Only an exact repetition of all the entries will be accepted.

Saved data entries
+ + + +

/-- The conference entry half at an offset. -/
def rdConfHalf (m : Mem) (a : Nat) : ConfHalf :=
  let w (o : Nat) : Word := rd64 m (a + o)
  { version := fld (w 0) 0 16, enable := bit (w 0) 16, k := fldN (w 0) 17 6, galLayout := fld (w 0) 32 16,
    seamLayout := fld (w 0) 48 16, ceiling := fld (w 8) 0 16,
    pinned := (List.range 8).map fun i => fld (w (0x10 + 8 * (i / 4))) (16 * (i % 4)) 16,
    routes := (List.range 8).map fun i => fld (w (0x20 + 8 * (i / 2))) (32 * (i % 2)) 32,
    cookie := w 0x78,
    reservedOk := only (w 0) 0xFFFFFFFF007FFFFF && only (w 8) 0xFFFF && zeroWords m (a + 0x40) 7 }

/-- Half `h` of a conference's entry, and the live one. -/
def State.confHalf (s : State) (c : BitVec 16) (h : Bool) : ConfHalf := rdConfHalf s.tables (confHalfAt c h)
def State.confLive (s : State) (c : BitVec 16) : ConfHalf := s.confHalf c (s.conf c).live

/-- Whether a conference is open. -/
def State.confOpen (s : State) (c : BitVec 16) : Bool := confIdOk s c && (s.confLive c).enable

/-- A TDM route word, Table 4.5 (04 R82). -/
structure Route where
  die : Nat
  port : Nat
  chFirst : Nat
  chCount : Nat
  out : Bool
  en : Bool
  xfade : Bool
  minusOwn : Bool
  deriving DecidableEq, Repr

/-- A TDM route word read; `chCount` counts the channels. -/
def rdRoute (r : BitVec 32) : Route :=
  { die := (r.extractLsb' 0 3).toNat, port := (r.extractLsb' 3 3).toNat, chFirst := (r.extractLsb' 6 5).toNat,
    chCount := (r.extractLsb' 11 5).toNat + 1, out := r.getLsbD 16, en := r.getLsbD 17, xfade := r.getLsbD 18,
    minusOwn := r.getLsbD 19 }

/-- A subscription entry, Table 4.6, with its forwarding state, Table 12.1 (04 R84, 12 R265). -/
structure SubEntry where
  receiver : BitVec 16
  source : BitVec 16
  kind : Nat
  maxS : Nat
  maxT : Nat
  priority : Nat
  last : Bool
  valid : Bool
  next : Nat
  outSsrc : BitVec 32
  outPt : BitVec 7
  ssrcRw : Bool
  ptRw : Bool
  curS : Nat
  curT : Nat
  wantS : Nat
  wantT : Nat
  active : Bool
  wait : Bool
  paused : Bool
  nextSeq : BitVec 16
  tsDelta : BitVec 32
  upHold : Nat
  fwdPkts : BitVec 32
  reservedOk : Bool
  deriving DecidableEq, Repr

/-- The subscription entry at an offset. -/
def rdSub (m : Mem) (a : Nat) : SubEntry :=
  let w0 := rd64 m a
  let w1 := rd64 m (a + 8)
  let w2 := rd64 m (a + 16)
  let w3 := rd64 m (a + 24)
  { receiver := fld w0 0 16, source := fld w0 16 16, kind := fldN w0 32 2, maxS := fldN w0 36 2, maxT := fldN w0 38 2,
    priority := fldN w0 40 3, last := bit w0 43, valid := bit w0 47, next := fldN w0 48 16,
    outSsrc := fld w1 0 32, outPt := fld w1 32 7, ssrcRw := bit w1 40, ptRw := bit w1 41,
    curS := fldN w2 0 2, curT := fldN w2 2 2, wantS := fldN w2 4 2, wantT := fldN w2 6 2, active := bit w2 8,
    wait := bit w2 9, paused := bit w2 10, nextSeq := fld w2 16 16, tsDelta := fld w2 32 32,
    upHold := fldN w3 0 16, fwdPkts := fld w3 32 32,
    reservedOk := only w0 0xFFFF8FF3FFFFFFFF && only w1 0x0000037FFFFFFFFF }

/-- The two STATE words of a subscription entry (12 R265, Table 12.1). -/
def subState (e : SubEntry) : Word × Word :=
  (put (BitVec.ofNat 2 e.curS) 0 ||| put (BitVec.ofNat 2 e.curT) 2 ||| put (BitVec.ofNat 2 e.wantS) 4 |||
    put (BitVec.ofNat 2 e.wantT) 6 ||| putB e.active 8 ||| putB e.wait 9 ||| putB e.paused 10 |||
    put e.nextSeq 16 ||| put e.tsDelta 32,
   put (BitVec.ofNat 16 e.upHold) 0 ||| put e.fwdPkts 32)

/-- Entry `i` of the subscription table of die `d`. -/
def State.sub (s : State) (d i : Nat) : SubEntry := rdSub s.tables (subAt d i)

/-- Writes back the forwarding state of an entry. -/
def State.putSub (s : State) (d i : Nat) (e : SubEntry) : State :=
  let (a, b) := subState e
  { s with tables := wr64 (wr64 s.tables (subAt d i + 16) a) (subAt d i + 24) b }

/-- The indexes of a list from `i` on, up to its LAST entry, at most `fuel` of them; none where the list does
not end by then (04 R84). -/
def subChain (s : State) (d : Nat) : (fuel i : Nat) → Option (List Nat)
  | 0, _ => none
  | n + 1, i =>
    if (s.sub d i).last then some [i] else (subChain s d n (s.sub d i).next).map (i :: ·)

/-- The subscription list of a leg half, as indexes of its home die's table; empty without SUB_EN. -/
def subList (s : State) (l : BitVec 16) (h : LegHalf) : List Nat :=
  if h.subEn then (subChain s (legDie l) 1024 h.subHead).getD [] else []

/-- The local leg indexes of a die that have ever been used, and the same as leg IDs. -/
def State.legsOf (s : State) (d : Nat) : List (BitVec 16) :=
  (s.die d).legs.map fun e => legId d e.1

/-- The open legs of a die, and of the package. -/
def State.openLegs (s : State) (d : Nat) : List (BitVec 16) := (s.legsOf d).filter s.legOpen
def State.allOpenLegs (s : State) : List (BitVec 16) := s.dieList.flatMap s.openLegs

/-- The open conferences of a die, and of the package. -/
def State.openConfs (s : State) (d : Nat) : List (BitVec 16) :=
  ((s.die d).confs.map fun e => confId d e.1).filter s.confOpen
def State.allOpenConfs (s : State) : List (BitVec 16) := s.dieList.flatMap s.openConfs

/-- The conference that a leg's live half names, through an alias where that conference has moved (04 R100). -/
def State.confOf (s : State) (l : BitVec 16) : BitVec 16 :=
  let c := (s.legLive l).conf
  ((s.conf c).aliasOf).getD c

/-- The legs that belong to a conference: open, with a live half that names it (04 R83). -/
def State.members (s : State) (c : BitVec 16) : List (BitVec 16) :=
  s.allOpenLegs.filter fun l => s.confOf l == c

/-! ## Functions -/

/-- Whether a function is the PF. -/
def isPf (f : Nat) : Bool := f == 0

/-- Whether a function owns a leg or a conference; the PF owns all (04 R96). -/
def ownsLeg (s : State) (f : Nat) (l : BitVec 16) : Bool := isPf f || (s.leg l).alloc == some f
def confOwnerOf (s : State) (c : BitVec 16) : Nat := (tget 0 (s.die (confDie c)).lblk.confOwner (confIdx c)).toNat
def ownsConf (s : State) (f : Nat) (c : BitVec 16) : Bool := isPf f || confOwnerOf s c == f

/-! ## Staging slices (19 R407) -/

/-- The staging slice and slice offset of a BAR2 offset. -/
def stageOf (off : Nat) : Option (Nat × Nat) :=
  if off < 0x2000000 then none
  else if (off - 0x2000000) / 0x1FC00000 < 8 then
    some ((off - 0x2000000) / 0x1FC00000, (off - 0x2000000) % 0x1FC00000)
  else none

+ + + +

=== Answer below ===
/-- The conference entry half at an offset. -/
def rdConfHalf (m : Mem) (a : Nat) : ConfHalf :=
  let w (o : Nat) : Word := rd64 m (a + o)
  { version := fld (w 0) 0 16, enable := bit (w 0) 16, k := fldN (w 0) 17 6, galLayout := fld (w 0) 32 16,
    seamLayout := fld (w 0) 48 16, ceiling := fld (w 8) 0 16,
    pinned := (List.range 8).map fun i => fld (w (0x10 + 8 * (i / 4))) (16 * (i % 4)) 16,
    routes := (List.range 8).map fun i => fld (w (0x20 + 8 * (i / 2))) (32 * (i % 2)) 32,
    cookie := w 0x78,
    reservedOk := only (w 0) 0xFFFFFFFF007FFFFF && only (w 8) 0xFFFF && zeroWords m (a + 0x40) 7 }

/-- Half `h` of a conference's entry, and the live one. -/
def State.confHalf (s : State) (c : BitVec 16) (h : Bool) : ConfHalf := rdConfHalf s.tables (confHalfAt c h)
def State.confLive (s : State) (c : BitVec 16) : ConfHalf := s.confHalf c (s.conf c).live

/-- Whether a conference is open. -/
def State.confOpen (s : State) (c : BitVec 16) : Bool := confIdOk s c && (s.confLive c).enable

/-- A TDM route word, Table 4.5 (04 R82). -/
structure Route where
  die : Nat
  port : Nat
  chFirst : Nat
  chCount : Nat
  out : Bool
  en : Bool
  xfade : Bool
  minusOwn : Bool
  deriving DecidableEq, Repr

/-- A TDM route word read; `chCount` counts the channels. -/
def rdRoute (r : BitVec 32) : Route :=
  { die := (r.extractLsb' 0 3).toNat, port := (r.extractLsb' 3 3).toNat, chFirst := (r.extractLsb' 6 5).toNat,
    chCount := (r.extractLsb' 11 5).toNat + 1, out := r.getLsbD 16, en := r.getLsbD 17, xfade := r.getLsbD 18,
    minusOwn := r.getLsbD 19 }

/-- A subscription entry, Table 4.6, with its forwarding state, Table 12.1 (04 R84, 12 R265). -/
structure SubEntry where
  receiver : BitVec 16
  source : BitVec 16
  kind : Nat
  maxS : Nat
  maxT : Nat
  priority : Nat
  last : Bool
  valid : Bool
  next : Nat
  outSsrc : BitVec 32
  outPt : BitVec 7
  ssrcRw : Bool
  ptRw : Bool
  curS : Nat
  curT : Nat
  wantS : Nat
  wantT : Nat
  active : Bool
  wait : Bool
  paused : Bool
  nextSeq : BitVec 16
  tsDelta : BitVec 32
  upHold : Nat
  fwdPkts : BitVec 32
  reservedOk : Bool
  deriving DecidableEq, Repr

/-- The subscription entry at an offset. -/
def rdSub (m : Mem) (a : Nat) : SubEntry :=
  let w0 := rd64 m a
  let w1 := rd64 m (a + 8)
  let w2 := rd64 m (a + 16)
  let w3 := rd64 m (a + 24)
  { receiver := fld w0 0 16, source := fld w0 16 16, kind := fldN w0 32 2, maxS := fldN w0 36 2, maxT := fldN w0 38 2,
    priority := fldN w0 40 3, last := bit w0 43, valid := bit w0 47, next := fldN w0 48 16,
    outSsrc := fld w1 0 32, outPt := fld w1 32 7, ssrcRw := bit w1 40, ptRw := bit w1 41,
    curS := fldN w2 0 2, curT := fldN w2 2 2, wantS := fldN w2 4 2, wantT := fldN w2 6 2, active := bit w2 8,
    wait := bit w2 9, paused := bit w2 10, nextSeq := fld w2 16 16, tsDelta := fld w2 32 32,
    upHold := fldN w3 0 16, fwdPkts := fld w3 32 32,
    reservedOk := only w0 0xFFFF8FF3FFFFFFFF && only w1 0x0000037FFFFFFFFF }

/-- The two STATE words of a subscription entry (12 R265, Table 12.1). -/
def subState (e : SubEntry) : Word × Word :=
  (put (BitVec.ofNat 2 e.curS) 0 ||| put (BitVec.ofNat 2 e.curT) 2 ||| put (BitVec.ofNat 2 e.wantS) 4 |||
    put (BitVec.ofNat 2 e.wantT) 6 ||| putB e.active 8 ||| putB e.wait 9 ||| putB e.paused 10 |||
    put e.nextSeq 16 ||| put e.tsDelta 32,
   put (BitVec.ofNat 16 e.upHold) 0 ||| put e.fwdPkts 32)

/-- Entry `i` of the subscription table of die `d`. -/
def State.sub (s : State) (d i : Nat) : SubEntry := rdSub s.tables (subAt d i)

/-- Writes back the forwarding state of an entry. -/
def State.putSub (s : State) (d i : Nat) (e : SubEntry) : State :=
  let (a, b) := subState e
  { s with tables := wr64 (wr64 s.tables (subAt d i + 16) a) (subAt d i + 24) b }

/-- The indexes of a list from `i` on, up to its LAST entry, at most `fuel` of them; none where the list does
not end by then (04 R84). -/
def subChain (s : State) (d : Nat) : (fuel i : Nat) → Option (List Nat)
  | 0, _ => none
  | n + 1, i =>
    if (s.sub d i).last then some [i] else (subChain s d n (s.sub d i).next).map (i :: ·)

/-- The subscription list of a leg half, as indexes of its home die's table; empty without SUB_EN. -/
def subList (s : State) (l : BitVec 16) (h : LegHalf) : List Nat :=
  if h.subEn then (subChain s (legDie l) 1024 h.subHead).getD [] else []

/-- The local leg indexes of a die that have ever been used, and the same as leg IDs. -/
def State.legsOf (s : State) (d : Nat) : List (BitVec 16) :=
  (s.die d).legs.map fun e => legId d e.1

/-- The open legs of a die, and of the package. -/
def State.openLegs (s : State) (d : Nat) : List (BitVec 16) := (s.legsOf d).filter s.legOpen
def State.allOpenLegs (s : State) : List (BitVec 16) := s.dieList.flatMap s.openLegs

/-- The open conferences of a die, and of the package. -/
def State.openConfs (s : State) (d : Nat) : List (BitVec 16) :=
  ((s.die d).confs.map fun e => confId d e.1).filter s.confOpen
def State.allOpenConfs (s : State) : List (BitVec 16) := s.dieList.flatMap s.openConfs

/-- The conference that a leg's live half names, through an alias where that conference has moved (04 R100). -/
def State.confOf (s : State) (l : BitVec 16) : BitVec 16 :=
  let c := (s.legLive l).conf
  ((s.conf c).aliasOf).getD c

/-- The legs that belong to a conference: open, with a live half that names it (04 R83). -/
def State.members (s : State) (c : BitVec 16) : List (BitVec 16) :=
  s.allOpenLegs.filter fun l => s.confOf l == c

/-! ## Functions -/

/-- Whether a function is the PF. -/
def isPf (f : Nat) : Bool := f == 0

/-- Whether a function owns a leg or a conference; the PF owns all (04 R96). -/
def ownsLeg (s : State) (f : Nat) (l : BitVec 16) : Bool := isPf f || (s.leg l).alloc == some f
def confOwnerOf (s : State) (c : BitVec 16) : Nat := (tget 0 (s.die (confDie c)).lblk.confOwner (confIdx c)).toNat
def ownsConf (s : State) (f : Nat) (c : BitVec 16) : Bool := isPf f || confOwnerOf s c == f

/-! ## Staging slices (19 R407) -/

/-- The staging slice and slice offset of a BAR2 offset. -/
def stageOf (off : Nat) : Option (Nat × Nat) :=
  if off < 0x2000000 then none
  else if (off - 0x2000000) / 0x1FC00000 < 8 then
    some ((off - 0x2000000) / 0x1FC00000, (off - 0x2000000) % 0x1FC00000)
  else none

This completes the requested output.